/-! ### ENC and DEC -/

/-- Settles O23: an ENC statement leaves ENC Done with the ciphertext, which is the end of the chain of R90. -/
theorem encPresentsTheCiphertext : Obligations.EncPresentsTheCiphertext := by
  intro pt sk s
  have henc : (runStatement .enc (requestEnc pt sk) s).enc = .done (encryptBlock pt sk) := by rw [runStatement_enc]
  have hfaults : (runStatement .enc (requestEnc pt sk) s).faults = s.faults := by rw [runStatement_enc]
  have hports := (flagsFollowTheStatus.1 (runStatement .enc (requestEnc pt sk) s)).2.1
  rw [henc] at hports
  obtain ⟨hbusy, hdone, hct⟩ := hports
  exact ⟨_, encryptBlock pt sk, exec_enc pt sk s, (encryptBlockIsTheForwardRounds pt sk _).mpr rfl, henc, hct, hbusy,
    hdone, hfaults⟩

/-- Settles O24: a DEC statement leaves DEC Done with the plaintext, which is the end of the chain of R91. -/
theorem decPresentsThePlaintext : Obligations.DecPresentsThePlaintext := by
  intro ct sk s
  have hdec : (runStatement .dec (requestDec ct sk) s).dec = .done (decryptBlock ct sk) := by rw [runStatement_dec]
  have hfaults : (runStatement .dec (requestDec ct sk) s).faults = s.faults := by rw [runStatement_dec]
  have hports := (flagsFollowTheStatus.1 (runStatement .dec (requestDec ct sk) s)).2.2.1
  rw [hdec] at hports
  obtain ⟨hbusy, hdone, hpt⟩ := hports
  exact ⟨_, decryptBlock ct sk, exec_dec ct sk s, (decryptBlockIsTheInverseRounds ct sk _).mpr rfl, hdec, hpt, hbusy,
    hdone, hfaults⟩

end Sys2Proof.Machine
end

section
/-! Padding removal (R100 to R108): Unpad's length, its bytes and its corner cases; and what UNPAD presents or refuses. -/

namespace Sys2Proof.Machine

/-! ### The loop of R101: where it stops -/

theorem stripFill_succ_of_eq {msg : List Byte} {n : Nat} (h : msg[n]? = some Config.padFill) :
    stripFill msg (n + 1) = stripFill msg n := if_pos h

/-- The loop removes nothing but fill. -/
theorem getElem?_of_stripFill_le {msg : List Byte} {len j : Nat} (hle : stripFill msg len ≤ j) (hj : j < len) :
    msg[j]? = some Config.padFill := by
  induction len with
  | zero => omega
  | succ n ih =>
    by_cases hfill : msg[n]? = some Config.padFill
    · rw [stripFill_succ_of_eq hfill] at hle
      obtain hlt | rfl := Nat.lt_succ_iff_lt_or_eq.mp hj
      · exact ih hle hlt
      · exact hfill
    · rw [stripFill_succ_of_ne hfill] at hle
      omega

/-- The loop does not stop behind a byte of fill. -/
theorem getElem?_stripFill_pred_ne {msg : List Byte} {len : Nat} (hpos : 0 < stripFill msg len) :
    msg[stripFill msg len - 1]? ≠ some Config.padFill := by
  induction len with
  | zero => cases hpos
  | succ n ih =>
    by_cases hfill : msg[n]? = some Config.padFill
    · rw [stripFill_succ_of_eq hfill] at hpos ⊢
      exact ih hpos
    · rwa [stripFill_succ_of_ne hfill]

/-- With no fill at its end a message is not shortened by the loop. -/
theorem stripFill_self {msg : List Byte} {m : Nat} (h : 0 < m → msg[m - 1]? ≠ some Config.padFill) :
    stripFill msg m = m := by
  cases m with
  | zero => rfl
  | succ m => exact stripFill_succ_of_ne (h m.succ_pos)

/-- The loop stops in one place alone: where all behind is fill and the byte before is not. -/
theorem stripFill_eq_of_fill {msg : List Byte} {len m : Nat} (hm : m ≤ len)
    (hfill : ∀ j, m ≤ j → j < len → msg[j]? = some Config.padFill)
    (hlast : 0 < m → msg[m - 1]? ≠ some Config.padFill) : stripFill msg len = m := by
  obtain ⟨k, rfl⟩ := Nat.exists_eq_add_of_le hm
  rw [stripFill_add k fun j hj => hfill (m + j) (by omega) (by omega), stripFill_self hlast]

/-- The last test of R101, by the byte before the length. -/
theorem stripMarker_eq_ite (msg : List Byte) (m : Nat) :
    stripMarker msg m = if 0 < m ∧ msg[m - 1]? = some Config.padMarker then m - 1 else m := by
  cases m with
  | zero => rfl
  | succ m => simp [stripMarker]

/-! ### Unpad is R101's relation -/

theorem isUnpadLength_unpadLen (msg : List Byte) (len : Nat) : IsUnpadLength msg len (unpadLen msg len) :=
  ⟨stripFill msg len, stripFill_le msg len, fun _ => getElem?_of_stripFill_le, getElem?_stripFill_pred_ne,
    stripMarker_eq_ite msg _⟩

theorem eq_unpadLen_of_isUnpadLength {msg : List Byte} {len n : Nat} (h : IsUnpadLength msg len n) :
    n = unpadLen msg len := by
  obtain ⟨m, hm, hfill, hlast, hn⟩ := h
  rw [unpadLen, stripFill_eq_of_fill hm hfill hlast, stripMarker_eq_ite]
  exact hn

/-- Settles O16: Unpad's length satisfies the relation, and the relation has one length. -/
theorem unpadRemovesFillThenOneMarker : Obligations.UnpadRemovesFillThenOneMarker := fun msg len _ _ =>
  ⟨eq_unpadLen_of_isUnpadLength, fun h => h ▸ isUnpadLength_unpadLen msg len⟩

/-! ### Which bytes are read, and which are removed -/

/-- The relation speaks of the bytes below the length alone. -/
theorem IsUnpadLength.congr {msg other : List Byte} {len n : Nat} (heq : ∀ j, j < len → msg[j]? = other[j]?)
    (h : IsUnpadLength msg len n) : IsUnpadLength other len n := by
  obtain ⟨m, hm, hfill, hlast, hn⟩ := h
  have hpred (hpos : 0 < m) : msg[m - 1]? = other[m - 1]? := heq (m - 1) (by omega)
  refine ⟨m, hm, fun j hmj hj => ?_, fun hpos => ?_, ?_⟩
  · rw [← heq j hj]
    exact hfill j hmj hj
  · rw [← hpred hpos]
    exact hlast hpos
  · exact hn.trans (if_congr (and_congr_right fun hpos => by rw [hpred hpos]) rfl rfl)

/-- Settles O17: no loop is run on the empty message, and messages that agree below the length have the same length after
Unpad. -/
theorem unpadReadsOnlyTheMessage : Obligations.UnpadReadsOnlyTheMessage :=
  ⟨fun _ => rfl, fun len msg _ heq => eq_unpadLen_of_isUnpadLength ((isUnpadLength_unpadLen msg len).congr heq)⟩

/-- Settles O20: a removed byte was removed by the loop, or by the last test, which removes the one at the new length. -/
theorem removedBytesAreFillOrTheMarker : Obligations.RemovedBytesAreFillOrTheMarker := by
  intro msg len _
  refine ⟨unpadLen_le msg len, fun j hj hlen => ?_⟩
  obtain ⟨m, hm, hfill, -, hn⟩ := isUnpadLength_unpadLen msg len
  by_cases hloop : m ≤ j
  · exact .inl (hfill j hloop hlen)
  · split at hn
    case isTrue hmark =>
      have hnew : j = unpadLen msg len := by omega
      exact .inr ⟨hnew, by rw [hnew, hn]; exact hmark.2⟩
    case isFalse => omega

/-! ### Messages with and without a marker -/

/-- Settles O18: the loop removes the fill and stops at the marker. -/
theorem unpadRecoversThePaddedMessage : Obligations.UnpadRecoversThePaddedMessage := unpadLen_marker_fill

/-- A last byte that is neither fill nor marker is kept, and the fill behind it is removed (R107). -/
theorem unpadLen_data_fill (p : List Byte) {b : Byte} (k : Nat) (hfill : b ≠ Config.padFill)
    (hmarker : b ≠ Config.padMarker) :
    unpadLen (p ++ b :: List.replicate k Config.padFill) (p.length + 1 + k) = p.length + 1 := by
  have hb : (p ++ b :: List.replicate k Config.padFill)[p.length]? = some b := by simp
  refine (eq_unpadLen_of_isUnpadLength ⟨p.length + 1, Nat.le_add_right _ k, fun j hle hj => ?_, fun _ => ?_, ?_⟩).symm
  · obtain ⟨i, rfl⟩ := Nat.exists_eq_add_of_le hle
    rw [Nat.add_assoc, List.getElem?_append_right (Nat.le_add_right _ _), Nat.add_sub_cancel_left, Nat.add_comm 1 i,
      List.getElem?_cons_succ, List.getElem?_replicate_of_lt (Nat.lt_of_add_lt_add_left hj)]
    rfl
  · rw [Nat.add_sub_cancel, hb]
    exact fun h => hfill (Option.some.inj h)
  · rw [Nat.add_sub_cancel, hb]
    exact (if_neg fun h => hmarker (Option.some.inj h.2)).symm

/-- Settles O19: the loop asks for no marker, and the last test does not ask what the marker stands for. -/
theorem unpadIsUnconditional : Obligations.UnpadIsUnconditional := by
  intro p b k hfill hmarker
  refine ⟨unpadLen_data_fill p k hfill hmarker, ?_⟩
  have hdata := unpadLen_marker_fill p [] 0
  rwa [List.append_nil] at hdata

/-! ### UNPAD -/

/-- Settles O25: an UNPAD statement with a length in range leaves UNPAD Done with the bytes and Unpad's length. -/
theorem unpadPresentsTheTrimmedMessage : Obligations.UnpadPresentsTheTrimmedMessage := by
  intro msg len s hmsg hlen
  have hself := portMessage_self hmsg (hlen.trans_lt (maxLen_lt_lenW s.maxLen))
  have hrange : ¬ s.maxLen < (portMessage s.maxLen msg len).len := by
    rw [hself]
    exact Nat.not_lt.mpr hlen
  have hup : (runStatement .up (requestUp msg len) s).up = .done { bytes := msg, len := unpadLen msg len } := by
    rw [runStatement_up_up, if_neg hrange, hself]
    rfl
  have hfaults : (runStatement .up (requestUp msg len) s).faults = s.faults := by
    rw [runStatement_up, if_neg hrange]
  obtain ⟨-, -, -, hports⟩ := flagsFollowTheStatus.1 (runStatement .up (requestUp msg len) s)
  rw [hup] at hports
  obtain ⟨hbusy, hdone, hbytes, hlength⟩ := hports
  exact ⟨_, unpadLen msg len, exec_unpad msg len s, isUnpadLength_unpadLen msg len, hup, hbytes, hlength, hbusy, hdone,
    hfaults⟩

/-- Settles O26: an UNPAD statement with a length out of range is turned away at the accepting edge. -/
theorem unpadRefusesLengthOutOfRange : Obligations.UnpadRefusesLengthOutOfRange := by
  intro msg len s hmsg hrange hwidth
  have hrun := runStatement_up msg len s
  rw [portMessage_self hmsg hwidth, if_pos hrange] at hrun
  have hup : (runStatement .up (requestUp msg len) s).up = .idle := by rw [hrun]
  obtain ⟨-, -, -, hports⟩ := flagsFollowTheStatus.1 (runStatement .up (requestUp msg len) s)
  rw [hup] at hports
  obtain ⟨-, -, hbytes, hlength⟩ := hports
  exact ⟨_, exec_unpad msg len s, hup, by rw [hrun], hbytes, hlength, by rw [hrun]⟩

end Sys2Proof.Machine
end

section
/-! Faults at an edge (R113, R114, R116): a start at a Busy unit leaves it, and what one edge records, in unit order. -/

namespace Sys2Proof.Machine

/-! ### A start at a Busy unit -/

/-- A Busy unit with its start asserted stays as it is, whatever the schedule says (R114, R116 a). -/
theorem unitEdge_start_of_busy {Ops Res : Type} (ops : Ops) (c : Bool) (f : Ops → Res) {st : UnitStatus Ops Res}
    (h : busyFlag st = true) : unitEdge true ops c f st = st := by
  obtain ⟨o, rfl⟩ := (busyFlag_eq_true_iff st).mp h
  exact unitEdge_startWhileBusy ops f c o

/-- The length is checked only where the start would be accepted: not at a Busy UNPAD (R116). -/
theorem lengthFails_of_busy {s : State} (h : busyFlag s.up = true) : lengthFails s = false := by
  simp [lengthFails, h]

/-- Settles O35: each unit's status after the edge is that of `unitEdge` with a start; UNPAD's length check does not fail
while it is Busy. -/
theorem startWhileBusyLeavesTheUnit : Obligations.StartWhileBusyLeavesTheUnit := by
  intro c s hr
  refine ⟨fun hs hb => ?_, fun hs hb => ?_, fun hs hb => ?_, fun hs hb => ?_⟩
  · simp [clockEdge_ks, hr, hs, unitEdge_start_of_busy _ _ _ hb]
  · simp [clockEdge_enc, hr, hs, unitEdge_start_of_busy _ _ _ hb]
  · simp [clockEdge_dec, hr, hs, unitEdge_start_of_busy _ _ _ hb]
  · simp [clockEdge_up, hr, hs, lengthFails_of_busy hb, unitEdge_start_of_busy _ _ _ hb]

/-! ### The faults of one edge -/

/-- A table of checks and what each records: the first row's entry if its check holds, then those of the rows after it. -/
theorem map_filter_fst_cons {α β : Type} (g : Bool × α → β) (b : Bool) (a : α) (rows : List (Bool × α)) :
    (((b, a) :: rows).filter (·.1)).map g = (if b then [g (b, a)] else []) ++ (rows.filter (·.1)).map g := by
  cases b <;> rfl

/-- UNPAD records StartWhileBusy or LengthOutOfRange, never both, so either may be checked first. -/
theorem upFaults_eq_append (s : State) (outOfRange whileBusy : FaultRecord) :
    (if lengthFails s then [outOfRange] else if s.ports.upStart && busyFlag s.up then [whileBusy] else []) =
      (if s.ports.upStart && busyFlag s.up then [whileBusy] else []) ++ if lengthFails s then [outOfRange] else [] := by
  cases hb : busyFlag s.up with
  | true => simp [lengthFails_of_busy hb]
  | false => simp

/-- Settles O36: the record of `clockEdge_faults`, row by row; an edge of the cycle-level form is `clockEdge` by definition. -/
theorem edgeFaultsInUnitOrder : Obligations.EdgeFaultsInUnitOrder := by
  refine ⟨fun c s hr => ?_, fun lat p c => rfl⟩
  rw [clockEdge_faults c hr, upFaults_eq_append]
  simp only [map_filter_fst_cons, List.filter_nil, List.map_nil, List.append_nil]
  rfl

end Sys2Proof.Machine
end

section
/-! Reset and launch (R32, R33, R125, R126): every unit is Idle, so every flag is 0 and no result port has a value. -/

namespace Sys2Proof.Machine

/-- Every unit is Idle. -/
def unitsIdle (s : State) : Prop := s.ks = .idle ∧ s.enc = .idle ∧ s.dec = .idle ∧ s.up = .idle

theorem unitsIdle_resetUnits (s : State) : unitsIdle (resetUnits s) := ⟨rfl, rfl, rfl, rfl⟩

theorem unitsIdle_reset : unitsIdle State.reset := ⟨rfl, rfl, rfl, rfl⟩

/-- Settles O32: an edge with `rst = 1` is `resetUnits`, and a block whose units are all Idle shows nothing on its ports. -/
theorem resetMakesEveryUnitIdle : Obligations.ResetMakesEveryUnitIdle := by
  refine ⟨fun c s hr => clockEdge_of_rst c hr, ⟨rfl, rfl, rfl, rfl, rfl⟩, fun s hs => ?_⟩
  have hidle : unitsIdle s := by
    rcases hs with rfl | ⟨c, r, hr, rfl⟩
    · exact unitsIdle_reset
    · rw [clockEdge_of_rst c hr]
      exact unitsIdle_resetUnits r
  obtain ⟨hks, henc, hdec, hup⟩ := hidle
  simp [portValue, hks, henc, hdec, hup]

end Sys2Proof.Machine
end

section
/-! Accepting a start and completing (R100, R127, R128): the status of each unit after such an edge. -/

namespace Sys2Proof.Machine

/-- A start of UNPAD that fails the length check leaves it Idle (R100). -/
theorem clockEdge_up_of_lengthFails (c : Completes) {s : State} (hl : lengthFails s = true) :
    (clockEdge c s).up = .idle := by
  simp [clockEdge_up, hl]

section
variable {c : Completes} {s : State} (hr : s.ports.rst = false)
include hr

/-! ### The accepting edge -/

theorem clockEdge_ks_of_accept (hs : s.ports.ksStart = true) (hb : busyFlag s.ks = false) :
    (clockEdge c s).ks = .busy s.ports.ksKey := by
  simp [clockEdge_ks, hr, hs, unitEdge_accept _ _ _ hb]

theorem clockEdge_enc_of_accept (hs : s.ports.encStart = true) (hb : busyFlag s.enc = false) :
    (clockEdge c s).enc = .busy { block := s.ports.encPt, sk := s.ports.encSk } := by
  simp [clockEdge_enc, hr, hs, unitEdge_accept _ _ _ hb]

theorem clockEdge_dec_of_accept (hs : s.ports.decStart = true) (hb : busyFlag s.dec = false) :
    (clockEdge c s).dec = .busy { block := s.ports.decCt, sk := s.ports.decSk } := by
  simp [clockEdge_dec, hr, hs, unitEdge_accept _ _ _ hb]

━━━━━━━━━━━━━━━━

*Work task:* Only the lines from the opening of the material through the line with "(h : msg[n]?" should be echoed, exactly as written.

*Answer for the task:*
/-! ### ENC and DEC -/

/-- Settles O23: an ENC statement leaves ENC Done with the ciphertext, which is the end of the chain of R90. -/
theorem encPresentsTheCiphertext : Obligations.EncPresentsTheCiphertext := by
  intro pt sk s
  have henc : (runStatement .enc (requestEnc pt sk) s).enc = .done (encryptBlock pt sk) := by rw [runStatement_enc]
  have hfaults : (runStatement .enc (requestEnc pt sk) s).faults = s.faults := by rw [runStatement_enc]
  have hports := (flagsFollowTheStatus.1 (runStatement .enc (requestEnc pt sk) s)).2.1
  rw [henc] at hports
  obtain ⟨hbusy, hdone, hct⟩ := hports
  exact ⟨_, encryptBlock pt sk, exec_enc pt sk s, (encryptBlockIsTheForwardRounds pt sk _).mpr rfl, henc, hct, hbusy,
    hdone, hfaults⟩

/-- Settles O24: a DEC statement leaves DEC Done with the plaintext, which is the end of the chain of R91. -/
theorem decPresentsThePlaintext : Obligations.DecPresentsThePlaintext := by
  intro ct sk s
  have hdec : (runStatement .dec (requestDec ct sk) s).dec = .done (decryptBlock ct sk) := by rw [runStatement_dec]
  have hfaults : (runStatement .dec (requestDec ct sk) s).faults = s.faults := by rw [runStatement_dec]
  have hports := (flagsFollowTheStatus.1 (runStatement .dec (requestDec ct sk) s)).2.2.1
  rw [hdec] at hports
  obtain ⟨hbusy, hdone, hpt⟩ := hports
  exact ⟨_, decryptBlock ct sk, exec_dec ct sk s, (decryptBlockIsTheInverseRounds ct sk _).mpr rfl, hdec, hpt, hbusy,
    hdone, hfaults⟩

end Sys2Proof.Machine
end

section
/-! Padding removal (R100 to R108): Unpad's length, its bytes and its corner cases; and what UNPAD presents or refuses. -/

namespace Sys2Proof.Machine

/-! ### The loop of R101: where it stops -/

theorem stripFill_succ_of_eq {msg : List Byte} {n : Nat} (h : msg[n]? = some Config.padFill) :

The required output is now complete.